O advogado do partido evidenciou na tribuna que em nenhuma outra área a diferença entre “as promessas generosas da Constituição e a realidade é maior, é mais abissal” do que na relacionada ao sistema carcerário. Destacou também que “não há talvez, desde a abolição da escravidão, maior violação de direitos humanos no solo nacional”, concluindo que “trata-se da mais grave afronta à Constituição que tem lugar atualmente no país”. O patrono aduziu ainda que o Fundo Penitenciário Nacional (FUNPEN), criado pela Lei Complementar nº 79/1994, possui recursos reservados para a melhora do sistema penitenciário, mas que são contingenciados, de forma sistemática, pelo Poder Executivo.

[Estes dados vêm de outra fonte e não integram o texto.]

/-- DEVICE (R107). -/
def fsDevice : List Fs := [fd 0x40 1 0 0 3, fd 0x41 1 2 0 8, fd 0x42 2 300 100 1000, fd 0x44 2 50 0 500,
  fd 0x46 1 1 1 8, fd 0x47 1 1 0 1, fd 0x48 2 15 1 240]
/-- CHAIN (R108). -/
def fsChain : List Fs := [fd 0 1 0 0 1, fp 1 1 0 64, fc 2 1 1 64, fd 3 1 0 0 1, fd 4 1 3 0 3]
/-- One NODE_LIST entry (R109). -/
def fsNode : List Fs := [fr 0 1 0 3, fp 1 1 0 16, fp 2 1 0 8, fd 4 4 0 0 (umax 4), fp 8 8 0 (umax 8),
  fp 0x10 2 0 65535, fc 0x12 2 0 500, fp 0x14 4 0 (umax 4), fd 0x18 2 0 0 4096, fp 0x1A 2 0xFF00 0xFFFF]
/-- STRING (R113). -/
def fsString : List Fs := [fr 0 1 0 1, fr 1 1 0 2, fp 2 1 0 255, fd 3 1 0 0 1, fp 4 1 0 255, fp 5 1 0 255, fp 6 1 0 255,
  fp 7 1 0 255, fp 8 1 0 255, fp 9 1 0 255, fp 10 1 0 255, fr 0x0C 4 0 (umax 4), fr 0x10 4 0 (umax 4)]
/-- HASP_SEQUENCE (R114). -/
def fsHasp : List Fs := [fd 0 2 5000 100 30000, fd 2 2 200 10 1000, fd 4 2 100 10 1000, fd 6 1 50 10 90, fd 7 1 50 10 250,
  fr 8 4 0 (umax 4), fd 0x0C 4 100000 0 (umax 4), fd 0x10 2 500 0 10000, fd 0x12 2 20 0 65535]
/-- The PARAMETERS block of CHEMISTRY (R116); the defaults in C are computed. -/
def fsChem : List Fs := [fr 0 2 0 65535, fr 2 2 0 65535, fr 4 4 1 (umax 4), fr 8 2 0 65535, fd 0x0A 2 500 0 65535,
  fc 0x0C 4 0 (umax 4), fc 0x10 4 0 (umax 4), fd 0x14 2 1800 0 65535, fd 0x16 2 20 0 65535, fd 0x18 2 120 0 65535,
  fd 0x1A 2 500 0 65535, fd 0x1C 4 604800 0 (umax 4), fd 0x20 2 512 0 65535, fd 0x22 2 3000 0 65535, sd 0x24 150, sd 0x26 350,
  fd 0x28 4 2592000 0 (umax 4), fd 0x2C 2 10 0 65535, fd 0x2E 2 2000 0 65535, fc 0x30 4 0 (umax 4), sd 0x34 0, sd 0x36 550,
  fc 0x38 4 0 (umax 4), fd 0x3C 2 768 0 65535, fd 0x3E 2 500 0 65535]
/-- The header of THERMAL_ZONE (R117). That TS_ZONE names a zone or none is checked with the section: DEDUCED, log 96. -/
def fsZoneHead : List Fs := [fr 0 2 1 512, fd 2 2 0 0 4096, fd 4 2 20 1 100, fd 6 2 200 0 65535, fd 8 2 1000 100 60000,
  fd 0x0A 2 30000 1000 65000, fd 0x0C 2 500 0 65535, fd 0x0E 2 200 0 65535, fd 0x10 2 50 0 65535, sd 0x12 400, fd 0x14 1 2 0 8,
  fp 0x18 2 0 65535, fp 0x1A 2 0 65535, fp 0x1C 2 0 65535, fp 0x1E 2 0 65535,
  fd 0x20 2 3435 0 65535, fd 0x22 2 3435 0 65535, fd 0x24 2 3435 0 65535, fd 0x26 2 3435 0 65535,
  fd 0x28 2 1000 0 65535, fd 0x2A 2 1000 0 65535, fd 0x2C 2 1000 0 65535, fd 0x2E 2 1000 0 65535]
/-- One zone entry (R118), offsets inside the entry. -/
def fsZone : List Fs :=
  [sd 0x00 450, sd 0x02 480, sd 0x04 510, sd 0x06 540, sd 0x08 570, sd 0x0A 600, sd 0x0C 630] ++
  (upto 7).map (fun k => (⟨0x0E + 2 * k, 2, true, .calc, -32768, 32767⟩ : Fs)) ++
  [sd 0x1C 150, sd 0x1E 120, sd 0x20 100, sd 0x22 80, sd 0x24 60, sd 0x26 40, sd 0x28 20,
   sd 0x2A 0, sd 0x2C (-50), sd 0x2E (-100), sd 0x30 (-150), sd 0x32 (-200), sd 0x34 (-250), sd 0x36 (-300),
   sd 0x38 700, sd 0x3A (-350), ⟨0x3C, 2, true, .calc, -32768, 32767⟩]
/-- PROTECTION (R119, R120), with the defaults of instance 0. -/
def fsProt : List Fs := [fr 0 2 0 65535, fr 2 2 0 65535, fr 4 2 0 65535, fr 6 2 0 65535, fr 8 4 0 (umax 4), fr 0x0C 4 0 (umax 4),
  fr 0x10 4 0 (umax 4), fd 0x14 2 60 1 3600, fd 0x16 2 200 0 65535, fd 0x18 1 2 1 4, fd 0x19 1 3 1 15,
  fd 0x1A 1 2 2 4, fd 0x1B 1 2 2 4, fd 0x1C 1 2 2 4, fd 0x1D 1 2 1 4, fd 0x1E 1 1 1 4, fd 0x1F 1 1 1 4, fd 0x20 1 1 1 4,
  fd 0x21 1 3 3 4, fd 0x22 1 3 2 4, fd 0x26 2 100 0 65535]
/-- LEASE (R121). -/
def fsLease : List Fs := [fd 0 2 250 50 2000, fd 2 2 5000 500 60000, fd 4 2 200 0 65535, fd 6 2 500 0 65535, fd 8 4 50000 0 (umax 4),
  fd 0x0C 2 2000 0 65535, fd 0x0E 1 3 1 3, fd 0x0F 1 0x12 0 255, fr 0x10 4 0 (umax 4), fr 0x14 4 0 (umax 4), fr 0x18 4 0 (umax 4),
  fr 0x1C 4 0 (umax 4), fd 0x20 4 0x600 0 (umax 4), fd 0x24 2 2400 0 65535]
/-- SWITCH_CHANNEL (R122). -/
def fsSwitch : List Fs := [fr 0 1 0 5, fd 1 1 0 0 3, fd 2 1 9 0 15, fd 3 1 1 0 4, fd 4 1 0 0 100, fd 5 1 160 1 240, fd 6 1 0 0 15,
  fd 7 1 10 1 254, fd 8 1 0 0 1, fc 9 1 0 255, fd 10 1 1 0 1]
/-- CURRENT_CHANNEL (R123); COMP_CHG and COMP_DIS are needed only where a string binds the input. -/
def fsCurrent : List Fs := [fr 0 1 0 1, fd 1 1 20 5 25, fd 2 1 0 0 1, fd 3 1 3 1 15,
  ⟨4, 4, true, .req, -2147483648, 2147483647⟩, ⟨8, 4, true, .val 0, -2147483648, 2147483647⟩, fd 0x0C 2 500 0 65535, fd 0x0E 2 2000 0 65535,
  fd 0x10 4 20000 0 (umax 4), fd 0x14 2 100 0 65535, fc 0x18 4 0 (umax 4), fc 0x1C 4 0 (umax 4)]
/-- BALANCING (R125). -/
def fsBal : List Fs := [fd 0 1 1 0 1, fd 1 1 0 0 3, fd 2 2 1000 500 60000, fd 4 2 60293 32768 65535, fd 6 2 300 0 65535, fd 8 2 36 0 65535,
  fd 10 2 20 0 65535, sd 0x0C 850, sd 0x0E 500, fd 0x10 1 5 1 255]
/-- SESSION (R126), without PEER_ID and PSK. -/
def fsSession : List Fs := [fr 0 1 0 4, fd 1 1 1 0 1, fd 2 1 8 1 64, fr 3 1 0 1, fr 4 4 0 (umax 4), fd 0x10 2 0xFFFF 0 65535]
/-- The header of EVENT_POLICY (R129). -/
def fsPolicy : List Fs := [fp 0 2 0 1024, fd 2 1 1 0 2]
/-- STREAM (R130), without its OBJECTS. The ranges of MIN_SEVERITY and DECIMATE bind under every PRODUCER. DEDUCED, log 96. -/
def fsStream : List Fs := [fr 0 1 0 6, fd 1 1 2 0 6, fd 2 2 1 1 1000, fd 4 2 0xFFFF 0 65535, fp 6 2 0 16]
/-- NESTING (R131). -/
def fsNesting : List Fs := [fd 0 1 0 0 1, fd 1 1 1 1 255, fd 4 4 0 0 1048575, fd 8 4 16384 1 1048576]
/-- PICK_POLICY (R132). -/
def fsPick : List Fs := [fd 0 4 0 0 0x3FFFF, fd 4 1 0 0 0x3F, fd 6 2 600 1 3600]
/-- NETWORK (R133), without its addresses. -/
def fsNetwork : List Fs := [fd 0 1 0 0 1, fd 1 1 3 0 3, fd 2 2 49832 1024 65535, fd 4 1 0 0 127,
  fp 0x10 1 1 30, fd 0x11 1 64 1 128, fd 0x12 1 0 0 2, fp 0x38 1 1 30, fd 0x39 1 64 1 128, fd 0x3A 1 0 0 2]
/-- SLEEP (R134). -/
def fsSleep : List Fs := [fd 0 4 0 0 (umax 4), fd 4 4 50000 0 (umax 4), fd 8 4 3600 0 (umax 4), fd 0x0C 1 0x0F 0 0x0F]

/-- The single-valued fields of a section type. -/
def fieldsOf (ty : Nat) : List Fs :=
  if ty = Ty.device then fsDevice else if ty = Ty.chain then fsChain else if ty = Ty.string then fsString
  else if ty = Ty.chemistry then fsChem else if ty = Ty.zone then fsZoneHead else if ty = Ty.protection then fsProt
  else if ty = Ty.hasp then fsHasp else if ty = Ty.lease then fsLease else if ty = Ty.switch then fsSwitch
  else if ty = Ty.current then fsCurrent else if ty = Ty.balancing then fsBal else if ty = Ty.session then fsSession
  else if ty = Ty.eventPolicy then fsPolicy else if ty = Ty.stream then fsStream else if ty = Ty.nesting then fsNesting
  else if ty = Ty.pick then fsPick else if ty = Ty.network then fsNetwork else if ty = Ty.sleep then fsSleep else []

/-- The number of zones a THERMAL_ZONE payload has (R117). -/
def zoneCountOf (p : List Byte) : Nat := leAt p 0 2

/-- The field at an offset of a section, arrays included. -/
def fieldAt (ty : Nat) (p : List Byte) (off : Nat) : Option Fs :=
  if ty = Ty.zone ∧ 0x40 ≤ off then
    if off < 0x40 + 64 * zoneCountOf p then
      (fsZone.find? (fun f => f.off = (off - 0x40) % 64)).map (fun f => { f with off := off })
    else some (fp off 2 0 65535)
  else if ty = Ty.nodeList then
    (fsNode.find? (fun f => f.off = off % 32)).map (fun f => { f with off := off })
  else (fieldsOf ty).find? (fun f => f.off = off)

/-- The unset code of a field: all ones, or the most negative value (R102). A range that takes in the all-ones value (UDP_PORT,
ETA, SWEEP_MULT, N_DIST) gives it no meaning of its own: such a field is unset. DEDUCED, log 96. -/
def Fs.unset (f : Fs) : Int := if f.sg then -((2 ^ (8 * f.w - 1) : Nat) : Int) else umax f.w

/-- The value a payload holds in a field. -/
def Fs.raw (f : Fs) (p : List Byte) : Int :=
  let n := leAt p f.off f.w
  if f.sg then toSigned f.w n else n

/-- Find one section. -/
def Image.find (g : Image) (ty inst : Nat) : Option Section :=
  g.sections.find? (fun s => s.ty = ty && s.inst = inst)

/-- Payload of one section; empty when absent. -/
def Image.payload (g : Image) (ty inst : Nat) : List Byte := ((g.find ty inst).map (·.payload)).getD []

/-- Whether a section is in the image. -/
def Image.has (g : Image) (ty inst : Nat) : Bool := (g.find ty inst).isSome

/-- The overlay value in force for a field, if any. -/
def Cfg.ovAt (c : Cfg) (ty inst off : Nat) : Option Int :=
  (c.ov.find? (fun o => o.ty = ty && o.inst = inst && o.off = off)).map (·.val)

/-- The value of a field before defaults: the overlay value, else the payload's, none when unset or absent (R102, R103). -/
def Cfg.rawAt (c : Cfg) (ty inst off : Nat) : Option Int :=
  match c.ovAt ty inst off with
  | some v => some v
  | none =>
    match c.img.find ty inst with
    | none => none
    | some s =>
      match fieldAt ty s.payload off with
      | none => none
      | some f => match f.d with
        | .plain => some (f.raw s.payload)
        | _ => if f.raw s.payload = f.unset then none else some (f.raw s.payload)

/-- The defaults of CHEMISTRY that are computed from C_NOMINAL by truncating division (R116). -/
def chemDefault (cNom : Int) (off : Nat) : Int :=
  if off = 0x0C then cNom / 36000 else if off = 0x10 then cNom / 7200
  else if off = 0x30 then cNom / 3600 else if off = 0x38 then cNom / 3600 else 0

/-- The effective value of a field with a table default (R102, R103). DEDUCED, log 77. -/
def Cfg.basic (c : Cfg) (ty inst off : Nat) : Int :=
  match c.rawAt ty inst off with
  | some v => v
  | none =>
    match fieldAt ty (c.img.payload ty inst) off with
    | some ⟨_, _, _, .val v, _, _⟩ => v
    | _ => 0

/-- NODE_COUNT of a ring; 0 where no CHAIN section configures it. -/
def Cfg.nodeCount (c : Cfg) (ring : Nat) : Nat :=
  if c.img.has Ty.chain ring then (c.basic Ty.chain ring 1).toNat else 0

/-- The effective value of a field: overlay, image, table default or computed default (R102, R103, R108, R116, R118, R119, R122). DEDUCED, log 77. -/
def Cfg.eff (c : Cfg) (ty inst off : Nat) : Int :=
  match c.rawAt ty inst off with
  | some v => v
  | none =>
    if ty = Ty.chain ∧ off = 2 then (((c.nodeCount inst + 1) / 2 : Nat) : Int)
    else if ty = Ty.chemistry then
      match fieldAt ty [] off with
      | some ⟨_, _, _, .calc, _, _⟩ => chemDefault (c.basic ty inst 4) off
      | _ => c.basic ty inst off
    else if ty = Ty.zone ∧ 0x40 ≤ off ∧ off < 0x40 + 64 * zoneCountOf (c.img.payload ty 0) then
      let e := off - (off - 0x40) % 64
      let k := (off - 0x40) % 64
      let hotDis := fun j => (c.rawAt ty inst (e + 0x0E + 2 * j)).getD (c.basic ty inst (e + 2 * j))
      if 0x0E ≤ k ∧ k < 0x1C then c.basic ty inst (off - 0x0E)
      else if k = 0x3C then
        -- the higher of T_HOT_CHG[5] and T_HOT_DIS[5], plus 10
        max (c.basic ty inst (e + 10)) (hotDis 5) + 10
      else c.basic ty inst off
    else if ty = Ty.protection ∧ inst ≠ 0 then c.basic ty 0 off
    else if ty = Ty.switch ∧ off = 9 then (if c.basic ty inst 8 = 1 then 10 else 20)
    else c.basic ty inst off

/-- The effective value as a natural number (fields that are not signed). -/
def Cfg.n (c : Cfg) (ty inst off : Nat) : Nat := (c.eff ty inst off).toNat

/-! ### Named parameters -/

/-- SWEEP_PERIOD codes 0 to 8 in ns (R107). -/
def periodNs (code : Nat) : Nat :=
  match code with
  | 0 => 2500000 | 1 => 5000000 | 2 => 10000000 | 3 => 20000000 | 4 => 50000000
  | 5 => 100000000 | 6 => 200000000 | 7 => 500000000 | _ => 1000000000

/-- LEAF_ROLE (R534): 0 DUAL_AB, 1 DUAL_BA, 2 SINGLE_A, 3 SINGLE_B. -/
def Cfg.leafRole (c : Cfg) : Nat := c.n Ty.device 0 0x40
/-- Whether the role runs both leaves. -/
def Cfg.dual (c : Cfg) : Bool := c.leafRole ≤ 1
/-- The leaf the role makes ACTIVE. -/
def Cfg.roleActive (c : Cfg) : Leaf := if c.leafRole = 0 ∨ c.leafRole = 2 then .a else .b
/-- Whether a ring is configured as a RING (R108). -/
def Cfg.ringOn (c : Cfg) (r : Nat) : Bool := c.img.has Ty.chain r && c.eff Ty.chain r 0 == 0
/-- Whether ring 15 is the UPLINK. -/
def Cfg.uplink (c : Cfg) : Bool := c.img.has Ty.chain 15 && c.eff Ty.chain 15 0 == 1
/-- The configured rings. -/
def Cfg.rings (c : Cfg) : List Nat := (upto 16).filter c.ringOn
/-- SPLIT_K of a ring. -/
def Cfg.splitK (c : Cfg) (r : Nat) : Nat := c.n Ty.chain r 2
/-- RETRY_MAX of a ring. -/
def Cfg.retryMax (c : Cfg) (r : Nat) : Nat := c.n Ty.chain r 4
/-- A field of the NODE_LIST entry of a node. -/
def Cfg.nodeFld (c : Cfg) (r p off : Nat) : Nat := c.n Ty.nodeList r (32 * (p - 1) + off)
/-- Strings of the image. -/
def Cfg.strings (c : Cfg) : List Nat := (upto 64).filter (fun i => c.img.has Ty.string i)
/-- A field of a STRING section. -/
def Cfg.strFld (c : Cfg) (i off : Nat) : Nat := c.n Ty.string i off
/-- A field of a HASP_SEQUENCE section. -/
def Cfg.haspFld (c : Cfg) (i off : Nat) : Nat := c.n Ty.hasp i off
/-- A field of a string's effective protection set (R119). -/
def Cfg.prot (c : Cfg) (i off : Nat) : Nat := c.n Ty.protection (if c.img.has Ty.protection (i + 1) then i + 1 else 0) off
/-- CELL_COUNT; 0 with no CELL_MAP. -/
def Cfg.cellCount (c : Cfg) : Nat := leAt (c.img.payload Ty.cellMap 0) 0 2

Segundo ele, existem recursos que não são utilizados e há R$ 2,2 bilhões disponíveis atualmente no FUNPEN.[14]
O advogado-geral da União, Luís Inácio Adams, ao se manifestar em Plenário, contestou afirmando que a impossibilidade da execução dos projetos não decorre do contingenciamento de recursos, mas sim da falta de capacidade de execução pelos Estados-membros, atrelada à má aplicação da legislação por esses. Consoante o advogado-geral, a solução da crise do sistema penitenciário demanda ações que já estão sendo exercidas por todos os poderes. No entanto, sustentou que seria necessário um “diálogo nacional que passe pelos três Poderes e pelos estados de forma ativa.”
Por sua vez, a vice-procuradora-geral da República, Ela Wiecko, expôs que, não obstante a importância dos pedidos realizados pelo PSOL e do tema abordado na ADPF, as medidas cautelares requeridas seriam “abrangentes e generalizadas”. Argumentou que, os estados não observam as regras do sistema prisional exigidas pelo Conselho Nacional de Política Criminal Penitenciária. Acrescendo ainda que a simples ação de descontingenciar traria uma ampla liberdade para os estados, com riscos a “abrir a porta para o descomprometimento com a obediência a essas normas e tornar esse estado de coisas ainda mais inconstitucional”.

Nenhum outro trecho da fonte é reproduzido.